New storybook to help children stay hopeful during COVID-19

GENEVA, Switzerland – A new book published today aims to help children stay hopeful and positive during the COVID-19 pandemic. The story is a sequel to ‘My Hero is You: how kids can fight COVID-19!’, published in April 2020.

Both books have been released by a collaboration of 60 organizations working in the humanitarian sector, including the World Health Organization, UNICEF, the United Nations High Commissioner for Refugees, the International Federation of Red Cross and Red Crescent Societies and the MHPSS Collaborative for Children & Families in Adversity.

‘My Hero is You 2021: how kids can hope with COVID-19!’ draws on the daily realities of millions of children since the beginning of the pandemic. For many, the pandemic continues to disrupt their education, recreation, and time with friends, family and teachers.

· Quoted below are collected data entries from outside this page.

-- ==== Sys2Proof/Machine/Carder.lean ====
section
/-!
DEFINITION. The carder (R249, R255 to R264): CMOVE, the presentation of remote accesses, the loft, the arrival of lines
and of acknowledgements.

A line, packet or operation that an instruction sends stands in the carder's `present` list until MESH_ADMISSION presents it in its sc;
what passes between positions carries shared time (assumption 1).
-/
namespace Sys2Proof.Machine

/-- Like `issue`, for an instruction that reaches beyond its position; one that waits gives the state as it was. -/
def issueS (s : State) (p k : Nat) (want : KWord → Bool) (body : QEntry → Loc → State) : Out :=
  if p < 624 then
    match (strmOf (spAt s p) k).queue with
    | q :: _ => if mayIssue s p k && q.marker.isNone && want q.word then .next (body q (issuePos s p k)) else .next s
    | [] => .next s
  else .fault (.noSuchUnit "position" p)

/-- A step on the whole state at a position that exists. -/
def onPosS (s : State) (p : Nat) (f : Loc → State) : Out :=
  if p < 624 then .next (f (openPos s p)) else .fault (.noSuchUnit "position" p)

/-- Port. -/
def portAt (s : State) (q : Nat) : Port := s.ports.getD q Port.reset
def modPort (s : State) (q : Nat) (f : Port → Port) : State := { s with ports := modAt s.ports q f }

/-! Checks at issue (R249, R255, R280, R304) -/

/-- The job of position p owns logical number n. -/
def ownsWindow (s : State) (p n : Nat) : Bool := match jobAt s p with | some j => inSet s j n | none => false

/-- Port q is up and belongs to the job of position p (R304). -/
def portReady (s : State) (p q : Nat) : Bool :=
  (portAt s q).state == 2 && match jobAt s p with | some j => (jobOf s j).ports.testBit q | none => false

/-- The event that the remote range of a GET or PUT raises. -/
def rangeEvent (s : State) (p a len : Nat) : Option Nat :=
  match whereIs a with
  | .distaff n off => if !ownsWindow s p n then some 0x305 else if off + len > distSize then some 0xA20 else none
  | .hbm off => if off + len > hbmSize then some 0xA20 else none
  | .host _ => some 0xA20
  | .partner q a' =>
    match whereIs a' with
    | .distaff _ off => if off + len > distSize then some 0xA20 else if portReady s p q then none else some 0x409
    | .hbm off => if off + len > hbmSize then some 0xA20 else if portReady s p q then none else some 0x409
    | _ => some 0x301
  | _ => some 0x301

/-- The event that the first element's address of an ADD raises (R255). -/
def addEvent (s : State) (p a : Nat) : Option Nat :=
  match whereIs a with
  | .distaff n _ => if ownsWindow s p n then none else some 0x305
  | .partner q a' =>
    match whereIs a' with
    | .distaff _ _ => if portReady s p q then none else some 0x409
    | .hbm _ => some 0xA20
    | _ => some 0x301
  | .hbm _ => some 0xA20
  | .host _ => some 0xA20
  | _ => some 0x301

/-- An event that carries the record of Table 10.4. -/
def Loc.recEv (l : Loc) (s : State) (p code k woff obj seen count : Nat) : Loc :=
  l.raise { code := code, kind := kindOf code, stream := k, woff := woff, da := 0, db := 0,
            rcd := some (syncRec s p code 0 k woff obj seen count) }

/-- A carder word that raises an event of its address at issue. -/
def Loc.carderReject (l : Loc) (s : State) (p code a : Nat) (q : QEntry) : Loc :=
  if code = 0x409 then
    let port := match whereIs a with | .partner x _ => x | _ => 0
    ((l.pop 4 (issueAt l 4) 1 (issueAt l 4)).kill 4).recEv s p 0x409 4 q.woff port 0 0
  else l.reject 4 code 0 (if code = 0xA20 then 0 else a) q

/-! Lines -/

/-- A byte range cut at line boundaries: address and length of each piece. -/
def segs (a n : Nat) : List (Nat × Nat) :=
  (List.range (linesOf a n)).map fun i =>
    let lo := max a ((a / 64 + i) * 64)
    (lo, min (a + n) ((a / 64 + i + 1) * 64) - lo)

/-- A line of n bytes of a local copy, visible in sc u: it is read 9 sc before, and holds until then what the writes issued so far leave there
in that sc. -/
def Loc.copyLine (u src dst n : Nat) (l : Loc) : Loc :=
  let v := l.land (u - 9)
  (l.push { Pend.bytes u dst (v.rd src n) ((v.granules src n).map fun g => dst + 4 * g) with src := some src }).push
    { Pend.bytes (u - 9) 0 [] [] with fresh := true }

/-- A local copy of n bytes, poison carried, whose i-th line of the destination is read 9 sc before it is visible in sc `vis i` (R206, R256,
R473). -/
def Loc.copyLines (l : Loc) (src dst n : Nat) (vis : Nat → Nat) : Loc :=
  (segs dst n).zipIdx.foldl (fun l x => l.copyLine (vis x.2) (src + (x.1.1 - dst)) x.1.1 x.1.2) l

/-! HBM lines (R340, R341) -/

/-- The slots that a job's page in effect reserves in the channel of a region offset. -/
def slotsFor (s : State) (j off : Nat) : Nat := planSlots s j (jobOf s j).page (stackOf off) (chanOf off)

/-- Offset in the HBM region. -/
def hbmOff (a : Nat) : Nat := a - hbmBase

/-- An HBM line of a carder that has been presented goes to its channel's grant point. -/
def hbmLine (s : State) (p t : Nat) (a : Access) : State :=
  let e : HbmAcc := { pos := p, job := (jobAt s p).getD 8, acc := a, write := a.kind != .getLine, off := hbmOff a.addr, data := a.data,
                      poison := !a.poison.isEmpty, errs := 0, at_ := t }
  { s with hbm := { s.hbm with waiting := s.hbm.waiting ++ [e] } }

/-- The lines of a carder that are presented and not granted (R341). -/
def ungranted (s : State) (p : Nat) : Nat := (s.hbm.waiting.filter (·.isOf p)).length

/-! The loft (R58, R257, R258) -/

/-- The set of a line. -/
def loftSet (line : Nat) : Nat := line / 64 % 512

/-- A line taken out of the loft list. -/
def loftFind (l : Loc) (line : Nat) : Option LoftLine := l.sp.carder.loft.find? (·.line == line)

/-- A line put in front, as the most recently used of its set; a set of nine loses its last. -/
def loftPut (ls : List LoftLine) (x : LoftLine) : List LoftLine :=
  let rest := ls.filter (·.line != x.line)
  let mine := rest.filter fun y => loftSet y.line == loftSet x.line
  let drop := if mine.length ≥ 8 then (mine.getLast?.map (·.line)) else none
  x :: rest.filter fun y => some y.line != drop

/-- A GET line presented to the loft is a miss: no way holds its line, or a double error is found in it (R257, R258). -/
def loftMiss (l : Loc) (a : Access) : Bool :=
  match loftFind l (a.addr / 64 * 64) with
  | some x => x.filled && decide (2 ≤ popN 512 x.errs)
  | none => true

/-- A miss allocates a way (R58). -/
def loftAlloc (a : Access) (l : Loc) : Loc :=
  let line := a.addr / 64 * 64
  let l := match loftFind l line with | some _ => l.count fun c => { c with eccPoison := sat32 c.eccPoison 1 } | none => l
  let way : LoftLine := { line := line, filled := false, data := [], poison := [], errs := 0, tag := a.tag }
  (l.card fun c => { c with loft := loftPut (c.loft.filter (·.line != line)) way }).count
    fun c => { c with loftMisses := sat32 c.loftMisses 1 }

/-- The part of a line's data that an access takes, with the poisoned granules of it. -/
def lineCut (a : Access) (data : List Byte) (poison : List Nat) : List Byte × List Nat :=
  let o := a.addr % 64
  ((data.drop o).take a.len, (poison.filter fun g => decide (o ≤ 4 * g) && decide (4 * g < o + a.len)).map (· - o / 4))

/-- A line's data reach a GET of position p in its sc t. -/
def loftReply (p t : Nat) (a : Access) (data : List Byte) (poison : List Nat) : Reply :=
  let c := lineCut a data poison
  { dst := p, at_ := t, near := true, acc := { a with loft := false }, data := c.1, poison := c.2, timeout := false, ack := false }

/-- A hit in sc t: the line's data arrive 4 sc later, or with the data of the miss that fills it (R257); a single error is corrected. -/
def loftHit (p t : Nat) (a : Access) (l : Loc) : Loc × List Reply :=
  match loftFind l (a.addr / 64 * 64) with
  | none => (l, [])
  | some x =>
    let l := if x.filled && popN 512 x.errs == 1 then l.count fun c => { c with eccCorr := sat32 c.eccCorr 1 } else l
    let l := (l.card fun c => { c with loft := loftPut c.loft { x with errs := if x.filled then 0 else x.errs } }).count
      fun c => { c with loftHits := sat32 c.loftHits 1 }
    if x.filled then (l, [loftReply p (t + 4) a x.data x.poison])
    else (l.card fun c => { c with loftWaits := c.loftWaits ++ [{ tag := x.tag, acc := { a with loft := false } }] }, [])

/-! CMOVE (Table 9.3) -/

def cmLocal (w : KWord) : Nat := fld w 113 89
def cmLen (w : KWord) : Nat := fld w 88 64
def cmAddr (w : KWord) : Nat := fld w 63 0
def cmFmt (w : KWord) : Nat := fld w 117 114

/-- An access without contents. -/
def Access.blank (kind : AccKind) : Access :=
  { kind := kind, src := 0, via := none, tag := 0, inst := 0, woff := 0, addr := 0, len := 0, local_ := 0, data := [], poison := [],
    fmt := 0, elem := 0, vals := [], wide := [], blen := 0, oslot := 0, tscale := one32, cfe := none, final := false, loft := false, lat := 0, at_ := 0 }

/-- Number the accesses of a new instruction, present them in consecutive sc from t, and note the instruction. -/
def newAccs (s : State) (p t : Nat) (q : QEntry) (l : Loc) (as : List Access) : List Access :=
  as.zipIdx.map fun a => { a.1 with src := lnum s p, inst := l.sp.carder.nextTag, tag := l.sp.carder.nextTag + 1 + a.2, woff := q.woff,
                                    at_ := t + a.2 }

The story – aimed primarily at children aged 6-11 years – sees the return of Ario, a fantasy creature who travels the world helping children to find hope in the future and joy in simple pleasures. Together with old and new friends, Ario addresses the fears, frustrations and concerns children are facing in the current phase of the pandemic, and explores the various coping mechanisms that they can use when faced with difficult emotions like fear, grief, anger and sadness.

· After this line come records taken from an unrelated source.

/-- A window of a port admits what fits it: nothing from the receipt of a request to narrow until its frame has been sent (R307). -/
def sendWindow (s : State) (q w : Nat) : State :=
  let r := readyItems s q w
  if (portAt s q).shut.isSome then waitItems s q w r.1 r.2
  else
    let hold := r.1.filter fun x => itemRank x == 1 && x.poison
    let s := hold.foldl (fun s x => raisePort s q (ev 0x302 4 x.bad)) s
    let f := fitItems (plyBudget (portAt s q).txw) (r.1.filter fun x => !(itemRank x == 1 && x.poison)) [] 0
    let txs := f.1.filterMap formTx
    let asks := txs.filter fun x => itemRank x == 2 && x.type != 8
    waitItems (modPort s q fun y => { y with tx := txs, wire := y.wire ++ txs, sent := y.sent ++ asks }) q w f.2 r.2

/-- PLY_ADMISSION_WINDOW: the frames up to the window end; a port that is up and has an owner admits items (R298, R304), one that is down
sends what is left of its 64 frames (R310). The device's time stands while its oscillator is lost (R50). -/
def execPlyAdmissionWindow (q : Nat) (s : State) : Out :=
  onPort q <|
    if (portAt s q).state = 2 ∨ 0 < (portAt s q).downOut then
      let w := nextWindow s q
      let s := settleBy s (8000 * w)
      let s := modPort s q fun x => { runFrames (8 * w) x with window := w, tx := [] }
      let s := { s with bell := { s.bell with refTime := if s.bell.held then s.bell.refTime else max s.bell.refTime (8 * w) } }
      if (portAt s q).state = 2 ∧ (portOwner s q).isSome then sendWindow s q w else s
    else s

/-! Transactions of a partner (R297, R300) -/

/-- The local sc of a port's die edge. -/
def edgeNow (s : State) (q : Nat) : Nat := (spAt s (portPos q)).clock.lc

/-- An access of a partner. -/
def partnerAcc (q : Nat) (t : Trans) (kind : AccKind) (a len : Nat) : Access :=
  { Access.blank kind with src := t.src, via := some q, tag := t.tag, addr := a, len := len, local_ := t.src * 0x0200_0000, final := t.final }

/-- What a port delivers enters the mesh at its attachment position after the edge crossing, as a late flit for position p (R332, R335); it
arrives, when nothing holds it, after so many 56ths of p's reference sc. -/
def fromEdge (s : State) (q p : Nat) (a : Access) (back : Bool) : Nat × State :=
  let r := portPos q
  (56 * arriveRef s r p (edgeNow s q) (edgeLat p q), sendLate s a back r p (arriveRef s r p (edgeNow s q) 6) (route r p))

/-- The same for a line of HBM, which takes the lanes of the bridges on its way (R341): the sc of its presentation. -/
def edgeLine (s : State) (q off : Nat) (a : Access) : Nat × State :=
  let r := portPos q
  let i := off / 192000000000
  let n := sinceBell s r (edgeNow s q) + 6
  (edgeNow s q + 6,
   if a.kind == .getLine then
     sendLate s a true r r n ((laneSteps i (spireOf r)).map fun x => (x.1, x.2.1, x.2.2 + 24 * bridges r (156 * i) + 240))
   else sendLate s a false r r n (laneSteps (spireOf r) i))
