-- ==== Sys2Proof/Machine/Bell.lean ====
section
/-!
DEFINITION. The bell (R19 to R41, R357): when it fires, the stretch record, the close-bell actions, job ends and holds, remaps, the frame
it opens.
-/
namespace Sys2Proof.Machine

/-! When the bell fires (R28 to R34, R49) -/

/-- The scheduled time of the next bell. -/
def schedAt (s : State) : Nat := s.bell.lastBell + period s

/-- Some engine has not finished its frame. -/
def anyUnfinished (s : State) : Bool := (List.range 624).any fun p => (List.range 6).any (unfinished s p)

/-- A late host transfer holds the bell that opens the second frame after its own in elastic mode, and no other (R49). -/
def anyLate (s : State) : Bool := elastic s && s.hif.xfers.any fun x => x.late && x.frame + 1 == s.bell.count

/-- Time of the next bell once every engine has finished (R32, R34, R49). -/
def bellTime (s : State) : Nat :=
  let t := schedAt s
  if elastic s then min (max t (max (s.bell.lastRet + backWin s) s.bell.waitTill)) (t + slipLimit s) else t

/-- The logical spindle that set the bell's time, 1,000 when none did (R33). -/
def bellBy (s : State) : Nat :=
  if max (schedAt s) (s.bell.lastRet + backWin s) < s.bell.waitTill then s.bell.waitBy else s.bell.lastBy

/-! The stretch record (R40, R41) -/

/-- Cycles that a position lost since the last bell: whole ones. DESIGN CHOICE (assumption 75): the 56ths of a cycle that are left over are
dropped at each bell. -/
def lostOf (c : Clock) : Nat := c.lost + c.lost224 / 224

/-- A position's clock at a bell at rc t, dt rc after the last, at ratio n. -/
def recordClock (t dt n : Nat) (c : Clock) : Clock :=
  let m := lostOf c
  let r := c.ref56 + dt * n
  { c with ref56 := r, lc := r / 56, bellLc := r / 56, lost := 0, lost224 := 0, countedTo := t, since := t, events := 0, lastBell := m,
           lastEvents := c.events, total := c.total + m }

/-- Reference sc of position p in the frame of dt rc that ends. -/
def frameRef (s : State) (dt p : Nat) : Nat :=
  let c := (spAt s p).clock
  (recordClock 0 dt (pwAt s p).goal c).lc - c.bellLc

/-- What is under way is counted from the new bell: in reference sc of its target, in the local sc of its own position (R38, R42). Writes that
have landed by the bell and flits that have arrived are of the frame that ends. -/
def carryFabric (s : State) (t dt : Nat) : Fabric :=
  let lost (p : Nat) : Nat := lostOf (spAt s p).clock
  { net := s.fabric.net.map fun a =>
      let p := (targetPos s a).getD 1000
      if isOwnAcc s p a then { a with at_ := a.at_ + lost p } else { a with at_ := a.at_ - 56 * frameRef s dt p },
    replies := s.fabric.replies.map fun r =>
      if r.near then { r with at_ := r.at_ + lost r.dst } else { r with at_ := r.at_ - 56 * frameRef s dt r.dst },
    flits := s.fabric.flits.filter fun f => f.links.any fun x => decide (1000 * t ≤ x.at_),
    lands := s.fabric.lands.filter fun x => decide (1000 * t < x.at_),
    lates := s.fabric.lates.map fun x => { x with k := x.k - frameRef s dt x.dst } }

/-- Every position records its stretch count; a magnitude above the allowance in its sc raises E-0xB05. -/
def recordStretch (s : State) (t dt : Nat) : State :=
  let lost (p : Nat) : Nat := lostOf (spAt s p).clock
  let wide := (List.range 624).filter fun p => decide (stretchWin s * (pwAt s p).goal / 56 < lost p)
  let u := { s with
    spindles := s.spindles.zipIdx.map fun x =>
      let y := shiftTimes (lostOf x.1.clock) x.1
      { y with clock := recordClock t dt (pwAt s x.2).goal y.clock },
    fabric := carryFabric s t dt,
    hbm := { s.hbm with waiting := s.hbm.waiting.map fun x => { x with at_ := x.at_ + lost x.pos },
                        granted := s.hbm.granted.map fun x => { x with at_ := x.at_ + lost x.pos } } }
  wide.foldl (fun u p => raiseAt u p (ev 0xB05 0 (lost p))) u

/-- The cycles lost up to the bell at rc t are known: what the stretches still under way have cost since they began, or since the last bell
(R37, R40). -/
def settleLoss (b : BellIn) (t : Nat) (s : State) : State :=
  b.stretch.foldl (fun s x => if decide (x.1 < 624) && (spAt s x.1).clock.stretching then addLost s x.1 t x.2 else s) (countAllLoss s t)

/-- What waits at position p counts its sc up to the end of the frame of dt rc, and what becomes visible by then is visible. -/
def endWaits (dt : Nat) (s : State) (p : Nat) : State :=
  if (jobAt s p).isSome then
    runPos s p fun l => l.at_ (l.sp.clock.bellLc + frameRef s dt p - lostOf l.sp.clock)
  else s

/-! The close bell (R226, R227) -/

/-- Logical number n counts as marked for the open step. -/
def markedAt (s : State) (n : Nat) : Bool :=
  let sp := spAt s (posOf s n)
  let f := strmOf sp 3
  sp.marked || !f.en || f.halted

The new story drew from responses to a survey of more than 5000 children, parents, caregivers and teachers from around the world who described the challenges they continue to face in the second year of the pandemic.

Reaching children everywhere

The book is currently available in Arabic, Bengali, Chinese, English, French, Portuguese, Russian, Spanish and Swahili. Its predecessor is now available in more than 140 languages, including sign language and Braille, and in more than 50 adaptations, in animated video, read-aloud, theatre, activity books and audio formats. Examples include an adaptation for Native Americans, a colouring book for children in Syria, and an animation developed by a team led by Stanford Medicine in the USA.

Since April 2020, governments, universities, nongovernmental organizations, media outlets and celebrities have joined forces with the United Nations to facilitate a truly global distribution of the first book in the series. Initiatives include the roll-out of audio versions and workshops relating to the book among refugees in Cox’s Bazar, Bangladesh; the broadcasting of an animated version on Mongolian national television; and the inclusion of the book as a free supplement with a national newspaper in Greece.

The new storybook can be used by parents and teachers in conjunction with a guide entitled ‘Actions for Heroes’, released by the same group in February 2021. Already available in more than a dozen languages, the guide advises parents, caregivers and teachers on how to create the right conditions for children to openly share their feelings and worries related to the pandemic and includes activities based on the books in the series.